Intervention de Sophie Joissains

Réunion du 21 mars 2018 à 14h30
Protection des données personnelles — Article 14

Photo de Sophie JoissainsSophie Joissains :

La commission des lois a estimé que les garanties apportées par l’Assemblée nationale en ce qui concerne les décisions prises par l’administration sur le fondement d’algorithmes n’étaient pas suffisantes.

Sans méconnaître les bénéfices liés à l’usage d’algorithmes par l’administration, la commission a entendu prévenir un triple risque.

D’abord, une décision automatisée risque d’être aveugle à des circonstances de l’espèce qui mériteraient d’être prises en compte, parce que l’algorithme n’a pas été programmé pour en tenir compte. Le recours aux algorithmes doit donc être réservé à des cas n’appelant aucun pouvoir d’appréciation.

Le deuxième risque lié à l’essor de l’intelligence artificielle est que des décisions administratives individuelles soient prises sans que personne ne sache suivant quels critères, l’algorithme ayant déterminé lui-même les critères à appliquer et leur pondération ; c’est ce qu’on appelle le phénomène des « boîtes noires ».

Enfin, il faut éviter que la programmation des algorithmes destinés à prendre des décisions individuelles n’aboutisse à contourner les règles de fond et de forme encadrant l’exercice du pouvoir réglementaire.

Ainsi, dans la procédure dite « Admission post-bac », ou APB, les candidatures des lycéens aux licences universitaires étaient classées suivant des critères reposant sur une base légale fragile, n’ayant jamais été explicités dans un texte réglementaire et qui n’étaient pas même rendus publics.

Comme l’a dit M. le secrétaire d’État, on ne saurait accepter que l’administration se défausse ainsi de ses responsabilités sur la machine, en jouant de la complexité technique et de la réputation d’infaillibilité des automates pour masquer ses propres choix.

La commission des lois a donc choisi de n’autoriser les décisions administratives individuelles prises sur le fondement d’un traitement automatisé de données personnelles que lorsque ce traitement a pour objet d’appliquer strictement des dispositions légales ou réglementaires à des faits dont la matérialité et la qualification juridique ont été établies sur un autre fondement que celui d’un traitement automatisé.

Cela rend inutile la précision apportée par l’Assemblée nationale selon laquelle « le responsable de traitement s’assure de la maîtrise du traitement algorithmique et de ses évolutions afin de pouvoir expliquer, en détail et sous une forme intelligible, à la personne concernée la manière dont le traitement a été mis en œuvre à son égard ».

D’une part, en effet, l’algorithme ne pourra pas évoluer : programmé pour appliquer strictement le droit, il ne sera pas une « boîte noire ». C’est là l’une de nos exigences principales.

D’autre part, le code des relations entre le public et l’administration garantit déjà à tout administré la possibilité de se voir communiquer les règles et les principales caractéristiques de mise en œuvre d’un algorithme lorsque celui-ci a servi à prendre une décision à son égard.
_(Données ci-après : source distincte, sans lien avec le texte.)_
-- ==== Sys2Proof/Machine/Ring.lean ====
section
/-! DEFINITION. The ring unit: acceptance of cells, requests and responses, grants, membership, sleep rounds (R515-R572). -/

namespace Sys2Proof.Machine

/-! ### Cells received (R522, R542, R546, R553) -/

/-- The node's number. -/
def State.node (s : State) : Nat := s.rd RG_CFG_NODE 0

/-- A cell on a lane is checked (R522, R546): accepted in order with an ACK, discarded as a duplicate, or refused with a NAK, one until the
expected cell arrives. -/
def State.acceptLane (s : State) (n : Nat) (x : LaneCell) : State × Bool :=
  if s.lstate n ≠ 4 then (s, false)
  else
    let p := s.lp n
    let nak := fun (s : State) => if p.nakAt.isSome then s else (s.say n 2 p.rxExp).setLp n fun p => { p with nakAt := some s.now }
    if !x.good || x.badBlock then
      let s := if x.badBlock && isRingPort n then s.bump RL_BADMSG_COUNT n else s
      (nak (s.bumpPort n RL_CRCERR_COUNT PL_CRCERR_COUNT), false)
    else
      let back := (p.rxExp + 4096 - x.lseq % 4096) % 4096
      if 1 ≤ back ∧ back ≤ 64 then (s, false)
      else if back ≠ 0 then (nak s, false)
      else
        let s := s.setLp n fun p => { p with rxExp := (p.rxExp + 1) % 4096, nakAt := none }
        ((s.bumpPort n RL_RXCELL_COUNT PL_RXCELL_COUNT).say n 1 x.lseq, true)

/-- A cell that arrives on port `n` joins the forward traffic: it arrived on the forward lane, or past a wrap point (R514, R553). -/
def State.isForward (s : State) (n : Nat) : Bool :=
  n == fwdIn (ringOf n) || (n == fwdOut (ringOf n) && s.flag RL_STAT_WRAP (fwdIn (ringOf n)))

/-- A cell travels on from port `n`: it is on a return lane, or neither of this node nor for it and below the hop limit (R515, R542). -/
def State.goesOn (s : State) (n : Nat) (c : Cell) : Bool :=
  !s.isForward n || (c.src != s.node && c.dst != s.node && decide (c.hops + 1 < 500))

/-- A ring cell is checked. One that stays here frees its receive slot at once (R543); a DELAY cell takes none (R520). -/
def State.accept (s : State) (n : Nat) (c : Cell) : State × Bool :=
  if !isRingPort n then (s, false)
  else
    let (s, ok) := s.acceptLane n ⟨c.lseq, c.good && decide (1 ≤ c.typ ∧ c.typ ≤ 7), c.badBlock⟩
    (if !ok || c.typ = 7 || s.goesOn n c then s else s.freed n c.vc, ok)

/-- A cell travels on along its ring from the forward lane of port `n`; it holds its receive slot until it leaves (R543). -/
def State.forward (s : State) (n : Nat) (c : Cell) : State :=
  let out := s.exitPort (ringOf n)
  s.transitOn out { c with hops := c.hops + 1, wrap := c.wrap || out == fwdIn (ringOf n), from_ := some n }

/-- A cell on a return lane travels on unchanged (R515). -/
def State.passBack (s : State) (n : Nat) (c : Cell) : State :=
  s.transitOn (fwdIn (ringOf n)) { c with hops := c.hops + 1, from_ := some n }

/-- A cell at the hop limit is removed; a request is answered ABORTED, reason 5 (R542). -/
def State.hopLimit (s : State) (ring : Nat) (c : Cell) : State :=
  let s := (s.bump RG_HOPLIM_COUNT 0).evt RG_EVT_EVT 0 9
  if c.typ = 1 then (s.insertCell ring (response c s.node 6 5 0 0 [])).1 else s

/-! ### Requests at the target (R530-R535, R552, R557) -/

/-- Operation, class, object and word of a global address (R530); `none` where no object has it. -/
def gplace (gaddr : Nat) : Option (Nat × Nat × Nat) :=
  let cls := gaddr / 2 ^ 20 % 16
  let i := gaddr % 2 ^ 20
  if cls = 1 ∧ i < 2 ^ 18 then some (1, i / 32, i % 32)
  else if cls = 2 ∧ i < 2 ^ 12 ∧ i % 64 < 30 then some (2, i / 64, i % 64)
  else if cls = 3 ∧ i < 24 * 64 ∧ i % 64 < 30 then some (3, i / 64, i % 64)
  else if cls = 4 ∧ i < 12 * 64 then some (4, i / 64, i % 64)
  else if cls = 5 ∧ i < 192 then some (5, i, 0)
  else none

/-- The words of an object of a class. -/
def objWords (cls : Nat) : Nat := if cls = 1 then 32 else if cls = 4 then 64 else if cls = 5 then 1 else 30

/-- The power domain of an object (R537, R703). -/
def objDomain (cls obj : Nat) : Nat :=
  if cls = 1 then 116 + obj / 2048 else if cls = 2 then obj else if cls = 3 then 64 + obj
  else if cls = 4 then 88 + obj else 88 + obj / 16

/-- A word of an object, read without side effect (R385, R531). -/
def State.objWord (s : State) (cls obj w : Nat) : Nat :=
  if cls = 1 then (s.mbox obj).sideWord w
  else if cls = 2 then s.wordAt ⟨.fb, obj, if w < 16 then 0 else 3, if w < 16 then 4 * w else 4 * (w - 16), false⟩
  else if cls = 3 then s.wordAt ⟨.sp, obj, if w < 16 then 0 else 1, if w < 16 then 4 * w else 0x40 + 4 * (w - 16), false⟩
  else if cls = 4 then s.wordAt ⟨.db, obj, 0, 4 * w, false⟩
  else s.rdA DB_CNT_COUNT (obj / 16) (obj % 16)

/-- Some grant covers source, tenant, origin, class and object for reading or writing (R534, R535). -/
def State.granted (s : State) (c : Cell) (cls obj : Nat) (write : Bool) : Bool :=
  s.img.grants.any fun g =>
    decide (g.snodeLo ≤ c.src ∧ c.src ≤ g.snodeHi) && (g.stany || g.stenant == c.tenant) && bitAt g.origins c.origin
      && g.cls == cls && decide (g.objLo ≤ obj ∧ obj ≤ g.objHi) && (if write then g.w else g.r)

/-- The mailbox arrival an MBOX_WRITE carries (R519, R532). -/
def cellArrival (c : Cell) : Arrival :=
  let b20 := cellField c 20 1
  let b21 := cellField c 21 1
  { id := cellField c 16 4 % 2 ^ 29, port := 0xFF, dlc := b20 % 16
    flags := b21 % 2 * 16 + bitsOf b20 7 1 * 8 + bitsOf b20 6 1 * 4 + bitsOf b20 5 1 * 2 + bitsOf b20 4 1
    epoch := cellField c 23 1, ns := cellField c 24 8, frac := cellField c 22 1
    data := (c.body.drop 16).take (b21 / 2) }

/-- Why the target turns a request away before its object is looked at: a status, 0 where it does not. -/
def State.turnAway (s : State) (c : Cell) (via : Option Nat) : Nat :=
  if s.inGap && via.isSome then 3
  else if s.flag RG_STAT_DUP 0 && via.isSome then 1
  else if s.flag RG_STAT_STOP 0 && (c.op == 2 || c.op == 3) then 4
  else if c.op = 0 ∨ c.op > 3 ∨ (c.op = 2 ∧ cellField c 21 1 / 2 > 64) ∨ (c.op = 3 ∧ cellField c 18 1 % 4 = 3)
    ∨ (c.op = 1 ∧ (cellField c 16 1 = 0 ∨ cellField c 16 1 > 21)) then 10
  else 0

/-- The rights an admitted request needs (R535): a READ of a bank on all 16 lines, a DCMD on one of its lines. -/
def State.admits (s : State) (c : Cell) (cls obj : Nat) : Bool :=
  if c.op = 3 then (linesOf (cellField c 16 2)).any fun j => s.granted c 4 (obj * 16 + j) true
  else if cls = 4 then (List.range 16).all fun j => s.granted c 4 (obj * 16 + j) false
  else s.granted c cls obj (c.op == 2)

/-- A request is served at its target, or on the local path (R531-R535, R537, R540). (DEDUCED, log entry 34.) (DEDUCED, log entry 57.) -/
def State.serve (s : State) (via : Option Nat) (c : Cell) : State :=
  let st := s.turnAway c via
  if st ≠ 0 then s.respond via c st 0 0 0 []
  else match gplace c.gaddr with
    | none => s.respond via c 2 0 0 0 []
    | some (cls, obj, w) =>
      let n := cellField c 16 1
      if (c.op = 1 ∧ w + n > objWords cls) ∨ (c.op = 2 ∧ (cls ≠ 1 ∨ w ≠ 0)) ∨ (c.op = 3 ∧ (cls ≠ 4 ∨ w ≠ 0)) then
        s.respond via c 2 0 0 0 []
      else if !s.admits c cls obj then s.respond via c 1 0 0 0 []
      else if !s.domOn (objDomain cls obj) then s.respond via c 5 0 0 0 []
      else if c.op = 1 then
        s.respond via c 0 0 0 n ((List.range n).flatMap fun j => leBytes 3 (s.objWord cls obj (w + j)))
      else if c.op = 2 then
        ((s.mailArrive obj (cellArrival c)).mirror (.mbox obj (cellArrival c))).respond via c 0 0 0 0 []
      else
        let denied := maskOf fun j => !s.granted c 4 (obj * 16 + j) true
        s.bankCmd obj ⟨cellField c 18 1 % 4, cellField c 16 2, cellField c 20 2, .remote c via denied, 0, 0⟩

/-- A request reaches the node: RG_RX_REQ, and the sink of 64 takes it, or BUSY (R539). -/
def State.sinkReq (s : State) (ring : Nat) (c : Cell) : State :=
  let s := s.bump RG_RX_REQ_COUNT 0
  if s.ring_.sink.length ≥ 64 then s.respond (some ring) c 3 0 0 0 []
  else { s with ring_ := { s.ring_ with sink := s.ring_.sink ++ [c] } }

/-- A request out of the sink, or as it arrives, is served. -/
def State.takeReq (s : State) (n : Nat) (c : Cell) : State :=
  let same := fun (x : Cell) => x.src == c.src && x.tag == c.tag && x.op == c.op
  match s.ring_.sink.find? same with
  | some q =>
    let sink := s.ring_.sink.filter fun x => !same x
    ({ s with ring_ := { s.ring_ with sink := sink } }).serve (some (ringOf n)) q
  | none =>
    let (s, ok) := s.accept n c
    if !ok || c.typ ≠ 1 then s
    else if !s.isForward n then s.passBack n c
    else if c.src = s.node then s.completeCtx c.tag 7 0 0 []
    else if c.dst = s.node then (s.bump RG_RX_REQ_COUNT 0).serve (some (ringOf n)) c
    else if c.hops + 1 ≥ 500 then s.hopLimit (ringOf n) c
    else s.forward n c

/-! ### Requests at the source (R536, R540, R557, R570) -/

/-- Member `n` as this node knows it. -/
def State.mem (s : State) (n : Nat) : Member := tget {} s.ring_.members n

/-- The node is reachable on a ring (R524). -/
def State.reach (s : State) (n ring : Nat) : Bool := if ring = 0 then (s.mem n).heardA != 0 else (s.mem n).heardB != 0

/-- The ring of a request to a member (R540, rules 3 to 5). -/
def State.chooseRing (s : State) (origin tenant dst gaddr : Nat) : Nat :=
  if !s.reach dst 1 then 0
  else if !s.reach dst 0 then 1
  else
    let a := s.rd RG_STAT_RSTATE_A 0
    let b := s.rd RG_STAT_RSTATE_B 0
    if a ≥ 2 ∧ b = 1 then 1
    else if b ≥ 2 ∧ a = 1 then 0
    else Config.ringHash s.ring_.hashKey origin tenant dst (gaddr / 2 ^ 20 % 16) ((gplace gaddr).map (·.2.1) |>.getD 0) % 2

/-- A request of this node (R536, R537, R540): it completes at once, is served on the local path, or is queued for its ring.
(DESIGN CHOICE, log entry 33.) -/
def State.request (s : State) (what : CtxFor) (origin tenant op gaddr : Nat) (body : List Byte) : State :=
  let c : Cell := { typ := 1, vc := 0, origin := origin, dst := gaddr / 2 ^ 24, src := s.node, tenant := tenant
                    tag := s.ring_.nextTag, op := op, gaddr := gaddr, body := padTo 80 body }
  let end_ := fun (s : State) st => s.finishReq what gaddr st 0 0 []
  if op = 0 ∨ op > 3 ∨ (op = 1 ∧ (cellField c 16 1 = 0 ∨ cellField c 16 1 > 21)) ∨ (op = 2 ∧ cellField c 21 1 / 2 > 64) then end_ s 10
  else if s.flag RG_STAT_STOP 0 then end_ s 4
  else if s.poolFull what then end_ s 9
  else
    let ctx : Ctx := ⟨c.tag, what, c.dst, op, gaddr, none⟩
    let hold := fun (s : State) => { s with ring_ := { s.ring_ with ctx := s.ring_.ctx ++ [ctx], nextTag := (s.ring_.nextTag + 1) % 2 ^ 24 } }
    if c.dst = 0 ∨ c.dst = s.node then (hold s).serve none c
    else if s.flag RG_STAT_DUP 0 then
      -- R527: a node with DUP inserts no request; the status it completes with is free (log entry 12)
      end_ s.draw (1 + Config.dupStatus s.fresh % 10)
    else if !(s.reach c.dst 0 || s.reach c.dst 1) then end_ s 7
    else
      let (s', ok) := (hold s).insertCell (s.chooseRing origin tenant c.dst gaddr) c
      if ok then s' else end_ s 9

/-- The body of a READ of `n` words. -/
def readBody (n : Nat) : List Byte := leBytes 1 n

/-- The body of an MBOX_WRITE (R519). -/
def arrivalBody (a : Arrival) : List Byte :=
  leBytes 4 a.id ++ [BitVec.ofNat 8 (a.dlc % 16 + a.flags % 2 * 16 + bitsOf a.flags 1 1 * 32 + bitsOf a.flags 2 1 * 64 + bitsOf a.flags 3 1 * 128),
    BitVec.ofNat 8 (bitsOf a.flags 4 1 + a.data.length % 128 * 2), BitVec.ofNat 8 a.frac, BitVec.ofNat 8 a.epoch] ++ leBytes 8 a.ns
    ++ padTo 64 a.data

/-- The request that the remote window of tenant `t` holds (R570). -/
def State.windowGo (s : State) (t : Nat) : State :=
  let op := s.rd RR_CTL_OP t
  let gaddr := s.rd RR_GA1_NODE t * 2 ^ 24 + s.rd RR_GA0_GA_LO t
  let len := s.rd RR_MW1_LEN t
  let bytes := ((List.range 22).flatMap fun j => leBytes 3 (s.rdA RR_DATA_DATA t j)).take len
  let flags := s.rd RR_MW1_BRS t * 8 + s.rd RR_MW1_FDF t * 4 + s.rd RR_MW1_RTR t * 2 + s.rd RR_MW1_IDE t
  let a : Arrival := { id := s.rd RR_MW1_ID_HI t * 2 ^ 24 + s.rd RR_MW0_ID_LO t, port := 0xFF, dlc := s.rd RR_MW1_DLC t, flags := flags
                       epoch := s.rd TU_EPOCH_EPOCH 0 % 256, ns := s.ns, frac := s.frac, data := bytes }
  let body := if op = 1 then readBody (s.rd RR_CTL_COUNT t)
    else if op = 2 then
      -- the LEN field keeps a value above 64, which completes BAD_REQ
      let b := arrivalBody a
      b.take 5 ++ [BitVec.ofNat 8 (len % 128 * 2)] ++ b.drop 6
    else leBytes 2 (s.rd RR_DCMD_LINES t) ++ leBytes 2 (s.rd RR_DCMD_DOP t) ++ leBytes 2 (s.rd RR_PW_PWIDTH t)
  s.request (.window t) 0 t op gaddr body

/-- GO: the request of the tenant's remote window; ignored while one is outstanding, with OVR (R570). -/
def execRemoteGo (t : Nat) (f : Func) (v : Nat) (s : State) : Host.Outcome State Fault Refusal :=
  .next ((s.tick t).hostWrite f 0xC3008 fun s =>
    let k := s.tn f
    let s := (s.put RR_CTL_NOTE k (bitAt v 22)).wr RR_CTL_COUNT k (bitsOf v 16 5)
    let s := if accepts RR_CTL_OP (bitsOf v 0 4) then s.wr RR_CTL_OP k (bitsOf v 0 4) else s
    if !bitAt v 23 then s
    else if s.flag RR_RES_BUSY k then s.put RR_RES_OVR k true
    else ((s.put RR_RES_OVR k false).put RR_RES_BUSY k true).windowGo k)

/-- A request without a response within RTMO µs of insertion completes TIMEOUT (R537); at one instant that acts before the response (R567). -/
def State.timeoutDue (s : State) (tag : Nat) : State :=
  match s.ring_.ctx.find? fun c => c.tag == tag with
  | some c => match c.at_ with
    | some a => if s.now ≥ a + s.rd RG_RTMO_RTMO 0 * tqPerUs then s.completeCtx tag 8 0 0 [] else s
    | none => s
  | none => s

/-- REQUEST_TIMEOUT: no response within RTMO µs of insertion (R537). -/
def execRequestTimeout (t tag : Nat) (s : State) : Host.Outcome State Fault Refusal :=
  .next ((s.tick t).timeoutDue tag)

/-- READ: a READ request at the target (R531). -/
def execCellRead (t port : Nat) (c : Cell) (s : State) : Host.Outcome State Fault Refusal :=
  let s := s.tick t
  .next (if c.op = 1 then s.takeReq port c else s)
L’examen d’autres amendements nous conduira à reparler de cette question.

Enfin, contrairement à ce que fait valoir le Gouvernement dans l’objet de son amendement, il paraît tout à fait nécessaire d’inscrire dans la loi que l’algorithme doit avoir pour objet d’appliquer strictement des dispositions légales ou réglementaires. Il existe en effet toutes sortes de décisions administratives individuelles dont le sens n’est pas déterminé par le cadre législatif ou réglementaire : celles pour lesquelles l’administration dispose d’un pouvoir d’appréciation. Or nous refusons absolument que de telles décisions soient prises sur le fondement d’un algorithme – ce qui reviendrait d’ailleurs pour l’administration à renoncer à son pouvoir d’appréciation au cas par cas…

Pour ces raisons, la commission est défavorable à l’amendement.